Data records:

BEGIN

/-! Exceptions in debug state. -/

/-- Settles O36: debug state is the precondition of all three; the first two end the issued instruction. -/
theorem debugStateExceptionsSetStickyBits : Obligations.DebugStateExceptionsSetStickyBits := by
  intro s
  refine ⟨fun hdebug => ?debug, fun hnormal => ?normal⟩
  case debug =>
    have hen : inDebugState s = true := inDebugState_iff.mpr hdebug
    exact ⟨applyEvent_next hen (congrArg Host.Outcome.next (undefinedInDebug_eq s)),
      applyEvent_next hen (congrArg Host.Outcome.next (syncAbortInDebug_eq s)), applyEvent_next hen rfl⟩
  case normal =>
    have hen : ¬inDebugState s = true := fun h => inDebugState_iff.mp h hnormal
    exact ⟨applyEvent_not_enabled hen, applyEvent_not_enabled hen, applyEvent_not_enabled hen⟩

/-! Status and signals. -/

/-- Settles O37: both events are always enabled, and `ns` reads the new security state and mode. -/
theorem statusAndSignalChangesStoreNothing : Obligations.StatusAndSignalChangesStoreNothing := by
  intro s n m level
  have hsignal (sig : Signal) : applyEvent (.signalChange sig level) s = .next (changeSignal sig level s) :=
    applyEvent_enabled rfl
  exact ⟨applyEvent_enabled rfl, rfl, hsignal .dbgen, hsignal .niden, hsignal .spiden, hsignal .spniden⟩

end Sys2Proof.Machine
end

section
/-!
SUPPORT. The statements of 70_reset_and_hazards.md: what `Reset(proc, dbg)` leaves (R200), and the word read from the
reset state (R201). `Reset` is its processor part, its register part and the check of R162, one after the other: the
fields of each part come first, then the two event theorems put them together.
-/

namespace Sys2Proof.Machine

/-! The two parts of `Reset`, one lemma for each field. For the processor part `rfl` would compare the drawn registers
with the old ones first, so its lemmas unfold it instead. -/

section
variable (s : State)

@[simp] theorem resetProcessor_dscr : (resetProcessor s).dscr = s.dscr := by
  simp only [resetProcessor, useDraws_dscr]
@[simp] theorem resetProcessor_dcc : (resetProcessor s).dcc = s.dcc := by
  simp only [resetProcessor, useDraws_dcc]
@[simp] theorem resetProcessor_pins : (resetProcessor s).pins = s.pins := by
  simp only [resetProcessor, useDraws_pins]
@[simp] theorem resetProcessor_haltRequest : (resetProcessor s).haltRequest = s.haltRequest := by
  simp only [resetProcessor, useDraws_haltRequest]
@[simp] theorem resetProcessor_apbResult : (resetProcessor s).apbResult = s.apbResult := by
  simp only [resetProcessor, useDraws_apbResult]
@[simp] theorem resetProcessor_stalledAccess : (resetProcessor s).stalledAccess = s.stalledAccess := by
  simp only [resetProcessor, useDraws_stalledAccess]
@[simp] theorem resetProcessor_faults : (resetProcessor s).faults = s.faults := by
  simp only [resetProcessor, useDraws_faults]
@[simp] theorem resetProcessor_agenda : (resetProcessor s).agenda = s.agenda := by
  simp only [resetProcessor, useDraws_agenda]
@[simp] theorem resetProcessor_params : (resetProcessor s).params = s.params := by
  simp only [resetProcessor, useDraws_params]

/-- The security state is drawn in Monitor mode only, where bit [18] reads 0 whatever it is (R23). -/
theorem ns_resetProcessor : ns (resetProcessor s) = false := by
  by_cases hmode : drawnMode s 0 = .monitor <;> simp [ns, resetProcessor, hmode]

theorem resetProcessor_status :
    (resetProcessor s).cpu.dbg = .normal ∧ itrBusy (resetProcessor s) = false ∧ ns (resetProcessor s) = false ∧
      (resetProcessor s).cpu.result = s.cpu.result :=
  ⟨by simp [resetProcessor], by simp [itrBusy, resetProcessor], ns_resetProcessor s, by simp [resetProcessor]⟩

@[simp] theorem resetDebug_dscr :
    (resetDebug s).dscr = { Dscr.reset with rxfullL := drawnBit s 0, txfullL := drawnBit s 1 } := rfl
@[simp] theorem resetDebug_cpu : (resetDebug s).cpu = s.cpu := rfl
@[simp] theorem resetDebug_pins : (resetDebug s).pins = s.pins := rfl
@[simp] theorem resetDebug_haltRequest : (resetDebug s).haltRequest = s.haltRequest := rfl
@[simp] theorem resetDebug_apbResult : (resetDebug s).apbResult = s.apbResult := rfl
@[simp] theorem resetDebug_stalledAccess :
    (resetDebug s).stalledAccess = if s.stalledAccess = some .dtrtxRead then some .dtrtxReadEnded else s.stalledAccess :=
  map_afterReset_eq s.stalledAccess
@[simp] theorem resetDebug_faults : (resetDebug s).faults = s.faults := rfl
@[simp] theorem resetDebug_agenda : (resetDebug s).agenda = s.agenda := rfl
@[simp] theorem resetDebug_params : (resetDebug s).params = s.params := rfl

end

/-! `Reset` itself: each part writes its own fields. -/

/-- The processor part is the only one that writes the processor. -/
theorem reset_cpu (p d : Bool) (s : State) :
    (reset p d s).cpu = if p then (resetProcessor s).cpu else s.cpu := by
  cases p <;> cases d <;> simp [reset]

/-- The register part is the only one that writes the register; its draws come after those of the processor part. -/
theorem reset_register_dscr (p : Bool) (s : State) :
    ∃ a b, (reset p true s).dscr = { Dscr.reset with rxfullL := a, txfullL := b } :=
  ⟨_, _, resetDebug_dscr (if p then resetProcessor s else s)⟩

END
BEGIN

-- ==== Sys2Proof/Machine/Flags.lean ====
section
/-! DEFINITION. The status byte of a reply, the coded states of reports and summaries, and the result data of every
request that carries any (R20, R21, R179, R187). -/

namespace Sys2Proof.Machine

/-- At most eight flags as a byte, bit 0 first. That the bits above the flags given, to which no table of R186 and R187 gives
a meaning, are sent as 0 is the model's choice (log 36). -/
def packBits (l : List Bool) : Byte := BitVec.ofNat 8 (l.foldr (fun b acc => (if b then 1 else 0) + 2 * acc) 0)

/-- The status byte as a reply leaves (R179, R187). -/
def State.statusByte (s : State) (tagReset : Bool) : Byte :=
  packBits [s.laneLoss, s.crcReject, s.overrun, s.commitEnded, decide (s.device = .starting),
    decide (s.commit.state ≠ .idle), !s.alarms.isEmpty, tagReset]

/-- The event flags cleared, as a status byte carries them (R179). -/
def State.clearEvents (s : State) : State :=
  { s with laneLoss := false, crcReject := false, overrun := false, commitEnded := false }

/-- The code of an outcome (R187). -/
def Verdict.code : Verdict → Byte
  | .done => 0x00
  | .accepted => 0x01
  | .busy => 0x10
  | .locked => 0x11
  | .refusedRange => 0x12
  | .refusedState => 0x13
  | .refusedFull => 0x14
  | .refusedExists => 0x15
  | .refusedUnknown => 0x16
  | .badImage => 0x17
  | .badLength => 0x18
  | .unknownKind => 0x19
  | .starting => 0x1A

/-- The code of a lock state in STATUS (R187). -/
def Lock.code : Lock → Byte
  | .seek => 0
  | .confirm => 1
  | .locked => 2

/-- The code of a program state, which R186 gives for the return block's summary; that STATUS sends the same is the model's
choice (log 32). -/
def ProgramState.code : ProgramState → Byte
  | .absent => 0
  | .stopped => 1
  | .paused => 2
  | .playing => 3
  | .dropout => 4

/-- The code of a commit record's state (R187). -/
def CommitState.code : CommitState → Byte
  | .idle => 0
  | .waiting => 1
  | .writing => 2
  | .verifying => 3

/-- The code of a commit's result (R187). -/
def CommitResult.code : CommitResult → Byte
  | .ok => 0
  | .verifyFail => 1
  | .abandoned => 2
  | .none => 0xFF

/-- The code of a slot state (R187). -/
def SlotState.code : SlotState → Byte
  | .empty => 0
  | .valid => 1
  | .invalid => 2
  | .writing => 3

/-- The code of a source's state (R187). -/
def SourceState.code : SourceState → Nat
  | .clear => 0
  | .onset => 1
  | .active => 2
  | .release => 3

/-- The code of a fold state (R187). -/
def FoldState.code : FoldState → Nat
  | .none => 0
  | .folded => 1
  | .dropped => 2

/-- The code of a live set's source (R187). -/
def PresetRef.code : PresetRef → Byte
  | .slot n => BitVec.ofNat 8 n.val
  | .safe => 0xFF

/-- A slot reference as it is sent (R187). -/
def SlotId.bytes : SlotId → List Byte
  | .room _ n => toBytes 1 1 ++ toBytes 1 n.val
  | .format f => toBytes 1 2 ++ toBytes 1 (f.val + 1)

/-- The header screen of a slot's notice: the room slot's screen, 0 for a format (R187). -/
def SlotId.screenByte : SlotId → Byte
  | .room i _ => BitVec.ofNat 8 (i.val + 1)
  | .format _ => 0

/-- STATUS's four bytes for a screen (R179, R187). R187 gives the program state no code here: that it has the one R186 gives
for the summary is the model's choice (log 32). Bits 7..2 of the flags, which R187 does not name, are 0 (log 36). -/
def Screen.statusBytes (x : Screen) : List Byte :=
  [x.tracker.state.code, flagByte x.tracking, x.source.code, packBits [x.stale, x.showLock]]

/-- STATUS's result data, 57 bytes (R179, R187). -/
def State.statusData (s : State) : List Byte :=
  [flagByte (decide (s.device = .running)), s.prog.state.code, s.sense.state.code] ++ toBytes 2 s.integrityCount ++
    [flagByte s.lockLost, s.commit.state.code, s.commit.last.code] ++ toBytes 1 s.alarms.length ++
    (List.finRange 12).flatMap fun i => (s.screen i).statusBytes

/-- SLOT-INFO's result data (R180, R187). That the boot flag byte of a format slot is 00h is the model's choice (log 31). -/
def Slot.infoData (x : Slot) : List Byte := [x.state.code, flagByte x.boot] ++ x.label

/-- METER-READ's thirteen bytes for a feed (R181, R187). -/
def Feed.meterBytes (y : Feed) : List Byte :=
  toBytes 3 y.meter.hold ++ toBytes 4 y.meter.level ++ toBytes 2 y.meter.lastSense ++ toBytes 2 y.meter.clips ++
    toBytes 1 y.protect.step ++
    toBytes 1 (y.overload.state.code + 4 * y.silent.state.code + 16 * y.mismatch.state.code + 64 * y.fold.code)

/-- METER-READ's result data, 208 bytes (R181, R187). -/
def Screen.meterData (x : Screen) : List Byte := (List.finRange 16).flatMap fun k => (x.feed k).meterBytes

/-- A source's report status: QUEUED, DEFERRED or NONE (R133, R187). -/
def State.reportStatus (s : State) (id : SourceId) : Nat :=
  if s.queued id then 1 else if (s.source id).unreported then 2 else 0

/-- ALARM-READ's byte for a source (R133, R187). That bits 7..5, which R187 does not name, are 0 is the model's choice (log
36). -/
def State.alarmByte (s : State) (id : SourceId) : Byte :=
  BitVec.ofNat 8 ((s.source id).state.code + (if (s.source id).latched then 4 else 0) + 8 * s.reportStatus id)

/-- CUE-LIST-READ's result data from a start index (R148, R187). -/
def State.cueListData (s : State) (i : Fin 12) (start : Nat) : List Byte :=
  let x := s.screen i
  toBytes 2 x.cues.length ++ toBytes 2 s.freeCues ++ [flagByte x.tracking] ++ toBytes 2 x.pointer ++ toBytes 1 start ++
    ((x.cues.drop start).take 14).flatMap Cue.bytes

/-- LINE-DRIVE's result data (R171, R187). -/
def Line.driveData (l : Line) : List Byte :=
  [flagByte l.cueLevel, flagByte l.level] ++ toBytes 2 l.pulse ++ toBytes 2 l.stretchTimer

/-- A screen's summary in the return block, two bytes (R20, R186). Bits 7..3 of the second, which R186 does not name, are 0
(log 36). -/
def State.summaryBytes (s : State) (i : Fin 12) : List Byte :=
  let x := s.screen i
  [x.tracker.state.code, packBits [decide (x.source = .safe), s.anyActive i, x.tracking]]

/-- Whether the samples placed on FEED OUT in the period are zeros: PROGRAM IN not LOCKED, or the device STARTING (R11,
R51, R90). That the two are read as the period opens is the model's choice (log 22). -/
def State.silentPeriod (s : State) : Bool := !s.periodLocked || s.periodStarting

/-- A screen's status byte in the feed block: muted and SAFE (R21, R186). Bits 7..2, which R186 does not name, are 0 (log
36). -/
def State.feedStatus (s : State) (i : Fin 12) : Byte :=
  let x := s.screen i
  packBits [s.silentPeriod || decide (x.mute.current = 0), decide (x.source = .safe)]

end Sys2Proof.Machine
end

END
BEGIN

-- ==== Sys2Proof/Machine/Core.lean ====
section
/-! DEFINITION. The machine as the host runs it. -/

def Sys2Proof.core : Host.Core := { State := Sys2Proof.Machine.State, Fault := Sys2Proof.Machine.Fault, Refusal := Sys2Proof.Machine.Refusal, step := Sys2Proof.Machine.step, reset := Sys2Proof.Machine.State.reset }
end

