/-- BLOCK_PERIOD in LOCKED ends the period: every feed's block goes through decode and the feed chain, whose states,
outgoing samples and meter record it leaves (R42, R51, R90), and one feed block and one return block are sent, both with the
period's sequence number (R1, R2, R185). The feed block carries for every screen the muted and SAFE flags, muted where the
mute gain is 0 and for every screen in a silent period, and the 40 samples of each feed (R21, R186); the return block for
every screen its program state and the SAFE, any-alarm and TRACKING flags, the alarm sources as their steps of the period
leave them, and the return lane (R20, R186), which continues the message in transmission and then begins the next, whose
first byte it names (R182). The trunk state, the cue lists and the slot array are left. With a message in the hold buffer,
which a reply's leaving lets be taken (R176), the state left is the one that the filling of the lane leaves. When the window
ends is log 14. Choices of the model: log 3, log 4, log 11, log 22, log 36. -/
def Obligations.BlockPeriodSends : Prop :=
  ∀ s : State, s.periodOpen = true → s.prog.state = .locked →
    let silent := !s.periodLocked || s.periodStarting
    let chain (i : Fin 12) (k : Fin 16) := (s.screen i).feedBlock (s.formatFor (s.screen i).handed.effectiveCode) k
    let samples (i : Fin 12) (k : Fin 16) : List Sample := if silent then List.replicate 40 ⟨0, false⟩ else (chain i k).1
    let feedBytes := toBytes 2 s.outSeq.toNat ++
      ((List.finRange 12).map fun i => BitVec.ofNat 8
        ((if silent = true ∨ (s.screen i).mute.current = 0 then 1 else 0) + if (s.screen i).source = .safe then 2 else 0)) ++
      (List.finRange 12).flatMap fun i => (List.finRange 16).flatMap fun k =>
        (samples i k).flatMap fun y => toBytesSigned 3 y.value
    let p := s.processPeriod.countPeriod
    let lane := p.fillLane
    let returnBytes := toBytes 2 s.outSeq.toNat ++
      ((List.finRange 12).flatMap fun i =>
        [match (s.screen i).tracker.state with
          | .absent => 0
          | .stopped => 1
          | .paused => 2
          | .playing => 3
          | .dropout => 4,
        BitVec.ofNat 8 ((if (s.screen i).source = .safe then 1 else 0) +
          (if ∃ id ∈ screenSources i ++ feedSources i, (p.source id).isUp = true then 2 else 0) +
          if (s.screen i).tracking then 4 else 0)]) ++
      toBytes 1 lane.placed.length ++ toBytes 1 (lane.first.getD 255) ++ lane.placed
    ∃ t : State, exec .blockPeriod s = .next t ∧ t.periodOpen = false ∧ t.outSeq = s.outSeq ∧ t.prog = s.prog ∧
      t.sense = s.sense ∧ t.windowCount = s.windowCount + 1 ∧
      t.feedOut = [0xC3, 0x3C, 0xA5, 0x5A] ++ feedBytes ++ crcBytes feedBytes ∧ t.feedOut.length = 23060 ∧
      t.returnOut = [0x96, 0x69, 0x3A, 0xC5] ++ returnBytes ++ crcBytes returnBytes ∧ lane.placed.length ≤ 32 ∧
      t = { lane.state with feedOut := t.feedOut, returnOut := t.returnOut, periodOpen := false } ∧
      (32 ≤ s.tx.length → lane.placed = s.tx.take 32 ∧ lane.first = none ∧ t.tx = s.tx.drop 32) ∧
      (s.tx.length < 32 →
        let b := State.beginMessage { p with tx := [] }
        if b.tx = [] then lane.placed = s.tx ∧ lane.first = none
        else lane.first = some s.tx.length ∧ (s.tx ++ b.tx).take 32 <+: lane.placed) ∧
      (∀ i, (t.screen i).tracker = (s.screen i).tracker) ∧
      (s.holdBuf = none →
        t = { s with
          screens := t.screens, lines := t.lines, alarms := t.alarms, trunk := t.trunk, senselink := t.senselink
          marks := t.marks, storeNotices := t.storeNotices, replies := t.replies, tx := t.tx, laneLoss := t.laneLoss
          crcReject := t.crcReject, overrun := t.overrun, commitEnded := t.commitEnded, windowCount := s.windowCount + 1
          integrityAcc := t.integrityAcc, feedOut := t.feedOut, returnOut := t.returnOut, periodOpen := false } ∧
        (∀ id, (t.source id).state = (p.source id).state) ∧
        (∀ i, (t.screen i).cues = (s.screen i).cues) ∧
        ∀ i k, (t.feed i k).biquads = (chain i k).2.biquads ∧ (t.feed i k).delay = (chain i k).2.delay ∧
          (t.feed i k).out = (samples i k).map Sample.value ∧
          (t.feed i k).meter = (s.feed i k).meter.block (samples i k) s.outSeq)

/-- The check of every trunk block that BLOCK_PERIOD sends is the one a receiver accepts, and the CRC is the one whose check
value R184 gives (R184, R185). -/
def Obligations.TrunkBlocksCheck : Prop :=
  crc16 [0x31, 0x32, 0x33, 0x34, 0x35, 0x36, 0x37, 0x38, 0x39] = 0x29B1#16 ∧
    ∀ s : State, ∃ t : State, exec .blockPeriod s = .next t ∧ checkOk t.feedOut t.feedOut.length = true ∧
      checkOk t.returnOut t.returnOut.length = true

END

Print, from the entries above, the line with "debug state. -/", the line with "intro s n m level" and all lines between them, exactly and with nothing else.

/-! Exceptions in debug state. -/

/-- Settles O36: debug state is the precondition of all three; the first two end the issued instruction. -/
theorem debugStateExceptionsSetStickyBits : Obligations.DebugStateExceptionsSetStickyBits := by
  intro s
  refine ⟨fun hdebug => ?debug, fun hnormal => ?normal⟩
  case debug =>
    have hen : inDebugState s = true := inDebugState_iff.mpr hdebug
    exact ⟨applyEvent_next hen (congrArg Host.Outcome.next (undefinedInDebug_eq s)),
      applyEvent_next hen (congrArg Host.Outcome.next (syncAbortInDebug_eq s)), applyEvent_next hen rfl⟩
  case normal =>
    have hen : ¬inDebugState s = true := fun h => inDebugState_iff.mp h hnormal
    exact ⟨applyEvent_not_enabled hen, applyEvent_not_enabled hen, applyEvent_not_enabled hen⟩

/-! Status and signals. -/

/-- Settles O37: both events are always enabled, and `ns` reads the new security state and mode. -/
theorem statusAndSignalChangesStoreNothing : Obligations.StatusAndSignalChangesStoreNothing := by
  intro s n m level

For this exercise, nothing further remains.